Directions: If a line in the records contains the word "theorem", count it; state the resulting number and nothing more.

Input data:
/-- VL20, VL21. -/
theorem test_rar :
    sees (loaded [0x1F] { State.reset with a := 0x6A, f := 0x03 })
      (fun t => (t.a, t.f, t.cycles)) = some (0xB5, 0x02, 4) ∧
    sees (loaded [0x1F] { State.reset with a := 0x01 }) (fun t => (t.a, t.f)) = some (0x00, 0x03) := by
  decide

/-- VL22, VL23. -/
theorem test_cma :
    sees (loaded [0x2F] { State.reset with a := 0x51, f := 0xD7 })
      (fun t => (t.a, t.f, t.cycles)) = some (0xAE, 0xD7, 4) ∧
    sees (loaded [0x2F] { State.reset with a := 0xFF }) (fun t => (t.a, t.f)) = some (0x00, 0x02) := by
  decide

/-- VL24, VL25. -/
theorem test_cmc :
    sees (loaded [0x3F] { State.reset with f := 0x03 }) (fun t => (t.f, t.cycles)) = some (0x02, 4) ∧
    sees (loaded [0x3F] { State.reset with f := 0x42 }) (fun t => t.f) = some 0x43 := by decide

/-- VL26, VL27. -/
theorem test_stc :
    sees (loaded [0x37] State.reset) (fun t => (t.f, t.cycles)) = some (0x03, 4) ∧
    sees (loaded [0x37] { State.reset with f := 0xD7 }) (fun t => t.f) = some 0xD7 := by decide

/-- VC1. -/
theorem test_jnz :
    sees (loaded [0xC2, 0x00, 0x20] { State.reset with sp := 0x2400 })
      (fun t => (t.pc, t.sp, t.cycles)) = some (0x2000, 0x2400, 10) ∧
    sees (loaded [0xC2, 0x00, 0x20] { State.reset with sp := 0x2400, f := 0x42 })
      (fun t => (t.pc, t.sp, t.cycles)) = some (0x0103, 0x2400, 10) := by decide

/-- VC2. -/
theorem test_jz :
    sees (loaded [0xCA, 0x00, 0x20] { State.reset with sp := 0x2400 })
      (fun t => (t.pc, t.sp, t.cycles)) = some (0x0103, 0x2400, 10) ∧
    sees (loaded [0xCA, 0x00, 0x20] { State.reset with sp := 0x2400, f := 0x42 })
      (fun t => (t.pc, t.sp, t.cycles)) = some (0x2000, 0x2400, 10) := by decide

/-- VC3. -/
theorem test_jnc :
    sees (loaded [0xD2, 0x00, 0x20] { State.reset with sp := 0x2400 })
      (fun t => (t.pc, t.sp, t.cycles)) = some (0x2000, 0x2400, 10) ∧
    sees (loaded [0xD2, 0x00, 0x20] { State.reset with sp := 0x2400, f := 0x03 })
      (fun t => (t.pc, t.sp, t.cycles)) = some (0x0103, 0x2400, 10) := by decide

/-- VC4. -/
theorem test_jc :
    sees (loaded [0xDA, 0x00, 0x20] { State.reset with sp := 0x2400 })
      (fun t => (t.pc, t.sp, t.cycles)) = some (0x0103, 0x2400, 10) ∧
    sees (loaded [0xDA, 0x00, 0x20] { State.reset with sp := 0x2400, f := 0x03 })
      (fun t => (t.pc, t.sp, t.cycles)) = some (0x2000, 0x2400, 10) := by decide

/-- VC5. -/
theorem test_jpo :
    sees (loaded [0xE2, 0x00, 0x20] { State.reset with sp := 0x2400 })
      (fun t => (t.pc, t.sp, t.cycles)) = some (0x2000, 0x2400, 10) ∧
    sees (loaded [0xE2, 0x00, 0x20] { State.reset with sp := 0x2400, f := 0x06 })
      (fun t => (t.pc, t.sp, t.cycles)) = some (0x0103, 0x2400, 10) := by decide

Reply to the task: 9